Title: Method for controlling the elevators in an elevator bank in a building divided into zones

Description:
FIELD OF THE INVENTION 
   The present invention relates to a method for controlling the elevators in an elevator bank. 
   DESCRIPTION OF THE RELATED ART 
   Prior art is described in patent application U.S. Pat. No. 5,183,981 (B66B 1/20), which discloses a system for channeling an elevator group in up-peak conditions by optimizing the service to floors having a high traffic intensity, by grouping the various floors of the building into sectors. In the arrangement described in the specification, a given elevator car in the elevator group is assigned to serve a sector comprising certain floors in the building. In this arrangement, the number of passengers arriving at floors above each entrance lobby floor is known. 
   In elevator technology, the above-described division of a building into service sectors is called zoning. Likewise, destination calls are generally known in elevator technology as target floor calls, which means that a passenger wanting to enter an elevator gives his/her target floor already in the lobby of departure when issuing a call for an elevator. 
   In addition, the above-described prior-art conventional zoning is based on the use of ordinary call buttons. The zone to be served by the elevators has to be shown on displays placed above the door openings of the elevators in the elevator bank, for example so that the information on the display above a given elevator says e.g. that the elevator in question serves floors  12 – 16 , which are regarded as a service zone currently permanently allocated to certain elevators in the elevator group. Because the same elevator in this case may shortly be reallocated to serve a different zone, the information displayed often changes in the lobby of departure. 

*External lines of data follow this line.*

-- ==== Sys2Proof/Laws/State.lean ====
section
/-! SUPPORT. One lemma per field per update of the device: a proof reads a field of a changed device without unfolding the change. -/

namespace Sys2Proof.Machine

open Sys2Proof

section
variable (s : State) (g : Dev → Dev)

@[simp] theorem onDev_pending : (onDev s g).pending = s.pending := rfl
@[simp] theorem onDev_otp : (onDev s g).otp = s.otp := rfl
@[simp] theorem onDev_dev : (onDev s g).dev = g s.dev := rfl

end

section
variable (d : Dev) (i sub v : Nat)

@[simp] theorem setSetting_clk : (setSetting d i sub v).clk = d.clk := rfl
@[simp] theorem setSetting_breath : (setSetting d i sub v).breath = d.breath := rfl
@[simp] theorem setSetting_apc : (setSetting d i sub v).apc = d.apc := rfl
@[simp] theorem setSetting_mem : (setSetting d i sub v).mem = d.mem := rfl
@[simp] theorem setSetting_dmc : (setSetting d i sub v).dmc = d.dmc := rfl
@[simp] theorem setSetting_cp : (setSetting d i sub v).cp = d.cp := rfl
@[simp] theorem setSetting_ctrs : (setSetting d i sub v).ctrs = d.ctrs := rfl
@[simp] theorem setSetting_cores : (setSetting d i sub v).cores = d.cores := rfl
@[simp] theorem setSetting_se : (setSetting d i sub v).se = d.se := rfl
@[simp] theorem setSetting_mpe : (setSetting d i sub v).mpe = d.mpe := rfl
@[simp] theorem setSetting_cams : (setSetting d i sub v).cams = d.cams := rfl
@[simp] theorem setSetting_ics : (setSetting d i sub v).ics = d.ics := rfl
@[simp] theorem setSetting_ipl : (setSetting d i sub v).ipl = d.ipl := rfl
@[simp] theorem setSetting_afe : (setSetting d i sub v).afe = d.afe := rfl
@[simp] theorem setSetting_ports : (setSetting d i sub v).ports = d.ports := rfl
@[simp] theorem setSetting_mgc : (setSetting d i sub v).mgc = d.mgc := rfl
@[simp] theorem setSetting_power : (setSetting d i sub v).power = d.power := rfl
@[simp] theorem setSetting_ctl : (setSetting d i sub v).ctl = d.ctl := rfl
@[simp] theorem setSetting_boot : (setSetting d i sub v).boot = d.boot := rfl
@[simp] theorem setSetting_tu : (setSetting d i sub v).tu = d.tu := rfl
@[simp] theorem setSetting_store0 : (setSetting d i sub v).store0 = d.store0 := rfl
@[simp] theorem setSetting_store1 : (setSetting d i sub v).store1 = d.store1 := rfl
@[simp] theorem setSetting_regs : (setSetting d i sub v).regs = d.regs := rfl
@[simp] theorem setSetting_once : (setSetting d i sub v).once = d.once := rfl
@[simp] theorem setSetting_freeNo : (setSetting d i sub v).freeNo = d.freeNo := rfl

end

section
variable (d : Dev) (i sub v : Nat)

   A problem encountered in prior-art implementations is the fact that the information shown on the displays above the elevators changes very often, which, in the case of large elevator banks, makes it difficult or even impossible to follow this information displayed, with the result that a passenger intending to use an elevator will not necessarily be able to catch or find the right elevator and his/her elevator journey is retarded and delayed substantially. 

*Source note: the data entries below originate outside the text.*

-- ==== Sys2Proof/Tests/Slice0.lean ====
section
/-! SUPPORT. The model's own small tests: ill-formed terms that the checks refuse, a state and operands for the hypotheses of every statement, and values of the spec's examples and tables. -/

namespace Sys2Proof.Tests

open Sys2Proof Sys2Proof.Machine

set_option Elab.async false

/-- A state whose device is the reset device, changed. -/
def on (f : Dev → Dev) : State := onDev State.reset f

/-! ### Ill-formed commands are refused -/

theorem test_wf_bootDirectoryRead : (Instr.bootDirectoryRead 0 [0#8] []).wf = false := by decide
theorem test_wf_canRequestFrame : (Instr.canRequestFrame []).wf = false ∧ (Instr.canRequestFrame [1#8]).wf = true := by decide
theorem test_wf_issueCycle : (Instr.issueCycle 0 (some { mark := 4 }, none) (none, none)).wf = false ∧ (Instr.issueCycle 0 (none, none) (some { src := .codes (List.replicate 65 0) }, none)).wf = false
    ∧ (Instr.issueCycle 0 (none, some { entry := 1024 }) (none, none)).wf = false := by decide
theorem test_wf_shadowRowLoad : (Instr.shadowRowLoad 0 1 32 2 0 {}).wf = false ∧ (Instr.shadowRowLoad 0 1 0 1 0 {}).wf = false := by decide
theorem test_wf_rowLands : (Instr.rowLands 0 0 (some { col := 129 })).wf = false := by decide
theorem test_wf_drainEntry : (Instr.drainEntry 0 0 0#16 0#32 (some { group := 4 })).wf = false := by decide
theorem test_wf_mpeLine : (Instr.mpeLine none (some { col := 129 })).wf = false := by decide
theorem test_wf_narrowWrite : (Instr.narrowWrite 0 0 false 2#20 0xF#16 [0#8, 0#8, 0#8, 0#8] false).wf = false := by decide
theorem test_wf_granuleArrive : (Instr.granuleArrive 0 false 60#20 0#32 0#16 0#8 (List.replicate 8 (0#8, false)) false false).wf = false := by decide
theorem test_wf_sbPartialWrite : (Instr.sbPartialWrite none 0x1000000000#40 (List.replicate 64 0#8) false 0 0).wf = false := by decide
theorem test_wf_dramAccess : (Instr.dramAccess none 0#40 0#16 false [] false 0).wf = false ∧ (Instr.dramAccess none 0#40 0#16 true [] false 0).wf = false := by decide
theorem test_wf_imageLinePacket : (Instr.imageLinePacket 0 (List.replicate 65536 0#8) true).wf = false := by decide +kernel
theorem test_wf_embeddedDataPacket : (Instr.embeddedDataPacket 0 (List.replicate 65536 0#8)).wf = false := by decide +kernel
theorem test_wf_i3cCommandDone : (Instr.i3cCommandDone 0 0 257#9 []).wf = false := by decide
theorem test_wf_shadowWrite : (Instr.shadowWrite 0 1#14 [0#8, 0#8]).wf = false := by decide
theorem test_wf_pdmSample : (Instr.pdmSample false []).wf = false := by decide
theorem test_wf_tdmFrameSync : (Instr.tdmFrameSync 0 (List.replicate 17 0#32)).wf = false := by decide
theorem test_wf_descriptorComplete : (Instr.descriptorComplete 1 0 [0#8] true false).wf = false := by decide
theorem test_wf_ethFrameReceive : (Instr.ethFrameReceive 0 [] false).wf = false := by decide
theorem test_wf_canFrameReceive : (Instr.canFrameReceive { id := 0x800#29, data := [] }).wf = false ∧ (Instr.canFrameReceive { rtr := true }).wf = false := by decide
theorem test_wf_uartDataRead : (Instr.uartDataRead (List.replicate 65 0#8)).wf = false := by decide
theorem test_wf_thermalSample : (Instr.thermalSample []).wf = false := by decide


/-! ### The block, fuses, resets and boot -/

/-- PORST_N is low. -/
def low : State := on fun d => { d with ctl := { d.ctl with porstLow := true } }
/-- A rollback programming is in progress. -/
def advancing : State := { on fun d => { d with tu := { d.tu with fuse := some (.advance 2) } } with
  otp := { rollback := 1#64 }, pending := [.fuseProgramDone] }

theorem test_witness_StepRunsTheFrontCommand : ({ low with pending := [.tapReset] } : State).pending = .tapReset :: [] := by decide

theorem test_witness_IdleStepPassesTime : low.pending = [] ∧ low.dev.ctl.porstLow = true ∧ State.reset.pending = [] ∧ MgcAwake State.reset := by decide

theorem test_witness_FusesOnlyBlow : OtpLe {} advancing.otp ∧ ∃ t, step advancing = .next t :=
  ⟨⟨rfl, rfl, rfl, rfl, rfl, rfl, by decide, fun _ => ⟨rfl, rfl, rfl, id⟩⟩, _, rfl⟩

theorem test_fuses_only_blow_refuses_unblowing : ¬ OtpLe { rollback := 3#64 } { rollback := 1#64 } := fun h => absurd h.rollback (by decide)

theorem test_witness_LowPorstStopsEverything : low.dev.ctl.porstLow = true ∧ pinCommand .heartbeat = false := by decide

theorem test_witness_CommandsKeepMemory : (keepsMemory .heartbeat = true ∧ ∃ t, exec .heartbeat low = .next t)
    ∧ onlyReads (.issueCycle 0 (none, none) (none, none)) = true ∧ ∃ t, exec (.issueCycle 0 (none, none) (none, none)) low = .next t := ⟨⟨by decide, _, rfl⟩, by decide, _, rfl⟩

theorem test_witness_RollbackReachesItsValue : rollbackCount {} ≤ 0 ∧ rollbackCount {} ≤ 64 ∧ (64 : Nat) ≤ 64 := by decide

theorem test_witness_ResetsReturnTheDevice :
    low.dev.ctl.porstLow = true ∧ Awake State.reset ∧ 1000 ≤ (1000#32).toNat := by decide

theorem test_witness_ResetMarksFusedArrays : ∃ t, exec (.porstNFall 0#64) State.reset = .next t := ⟨_, rfl⟩

theorem test_witness_OverlappingResetsResolve :
    (99#32).toNat < 100 ∧ (1000 ≤ (1000#32).toNat ∧ low.dev.ctl.porstLow = true)
    ∧ ((on fun d => { d with ctl := { d.ctl with tripped := true } }).dev.ctl.tripped = true
      ∧ (on fun d => { d with ctl := { d.ctl with tripped := true } }).dev.ctl.porstLow = false) := by decide

theorem test_witness_TapSelectsPublicInstructions :
    State.reset.dev.ctl.porstLow = false ∧ (∀ k, TapOp.bypass ≠ .debug k) ∧ low.dev.ctl.porstLow = true := by decide

/-- The TU's tests have passed; medium 0 names one container of TYPE 0x01. -/
def readMedium : State := on fun d => { d with boot := { d.boot with
  kat := some true, dirs := [(0, some (some [{ ty := 1, offset := 0x1000, length := 0x2000 }]))] } }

   The principal problem in prior-art solutions is that the number of destination floor calls given by passengers without zoning is large, which increases the traveling time and reduces the transportation capacity of the elevators. 

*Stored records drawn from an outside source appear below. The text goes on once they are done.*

-- ==== Sys2Proof/Machine/Interrupts.lean ====
section
/-!
DEFINITION. What the rings and Carillon share: MSI-X messages, their blocking and the firing of a
completion ring (R202, R249-R258).
-/
namespace Sys2Proof.Machine

/-- The reset value of word w of an MSI-X table: each Vector Control word has its Mask bit set (log 7). -/
def msixDefault (w : Nat) : Reg := if w % 4 = 3 then 1 else 0

/-- Word w of a function's MSI-X table. -/
def Func.msixWord (f : Func) (w : Nat) : Reg := f.msix.find (msixDefault w) w

/-- Write word w of a function's MSI-X table. -/
def Func.setMsixWord (f : Func) (w : Nat) (v : Reg) : Func :=
  { f with msix := Tbl.put (msixDefault w) f.msix w v }

/-- An entry is blocked (R250). -/
def Func.blocked (f : Func) (e : Nat) : Bool :=
  bit (f.msixWord (4 * e + 3)) 0 || f.fnMask || !f.msixEn || !f.bme

/-- Send an MSI-X that nothing blocks: in L1 it is held until the link is in L0, and in D3hot until PF0 is in D0 (R254,
R256). -/
def sendMsix (t e : Nat) (s : State) : State :=
  if s.hif.l1 ∨ s.pwr.dstate ≠ .d0 then { s with hif := { s.hif with heldMsix := s.hif.heldMsix ++ [(t, e)] } }
  else s.emit (.msix t e)

/-- What was held is sent, in order, while the link is in L0 and PF0 in D0 (R254, R256). -/
def sendHeld (s : State) : State :=
  if s.hif.l1 ∨ s.pwr.dstate ≠ .d0 then s
  else forEach s.hif.heldMsix (fun m s => s.emit (.msix m.1 m.2)) { s with hif := { s.hif with heldMsix := [] } }

/-- One firing of an entry: sent, or kept in the pending bit array (R250). -/
def fireMsix (t e : Nat) (s : State) : State :=
  if (s.func t).blocked e then s.setFunc t { s.func t with pba := setBit (s.func t).pba e true }
  else sendMsix t e s

/-- WAKE# is driven low (R257). -/
def State.wakeLow (s : State) : Bool :=
  s.hif.pmeStatus && s.hif.pmeEn && decide (s.pwr.dstate ≠ .d0)

/-- One firing of CQ r: every uncovered completion is covered. In D3hot and D3cold it sets the
fire-pending flag and may set PME_Status (R251, R252, R256). -/
def fireCq (t r : Nat) (s : State) : State :=
  let x := s.ring t r
  if s.pwr.dstate = .d0 then fireMsix t r (s.setRing t r { x with uncovered := 0, firstAt := none })
  else
    let s := s.setRing t r { x with uncovered := 0, firstAt := none, firePending := true }
    if x.copy.wake && s.hif.pmeEn then { s with hif := { s.hif with pmeStatus := true } } else s

/-- C of a ring, as Carillon's copy has it (R251, R255). -/
def Ring.c (x : Ring) : Nat := x.copy.countM1.toNat + 1

/-- One completion is written on CQ r: it is counted, and the count may fire (R251). -/
def countCompletion (t r : Nat) (s : State) : State :=
  let x := s.ring t r
  let s := s.setRing t r { x with
    uncovered := x.uncovered + 1, firstAt := if x.uncovered = 0 then some s.now else x.firstAt }
  if x.uncovered + 1 ≥ x.c then fireCq t r s else s

/-- Stop SQ r with a cause and fire CQ r at once (R193, R252). -/
def stopRing (t r err : Nat) (s : State) : State :=
  let x := s.ring t r
  fireCq t r (s.setRing t r { x with stopped := true, err := BitVec.ofNat 4 err })

end Sys2Proof.Machine
end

   BRIEF SUMMARY OF THE INVENTION 
   The object of the invention is to reduce the number of elevator-specific destination calls and stoppages and to eliminate the drawbacks encountered in the above-mentioned prior art. 
   By applying the method of the invention, significant advantages as compared with prior art are achieved. 
   According to the method of the invention for controlling the elevators in an elevator bank, passengers using the elevators do not know at all that zoning is implemented in the building, because the passengers are told immediately which elevator is going to serve them. In addition, a significant advantage as compared with the existing and known prior art is that no expensive separate elevator-specific displays showing information about service sectors comprising different floors in the building are needed in the elevator lobby, such displays being additionally difficult for the passengers using the elevators to follow. 
   A further advantage achieved by the present invention is that it also enables the use of extra large elevator groups. The invention makes it possible to use an elevator group comprising 12–16 or more elevators. The elevators may also be located in different lobbies. 
   An important advantage achieved by the present invention is that the zone limits for the elevators in an elevator group are dynamically changed according to the prevailing transportation need. Therefore, the invention provides the advantage that zoning expressly increases the transportation capacity “in a situation of heavy incoming traffic”. 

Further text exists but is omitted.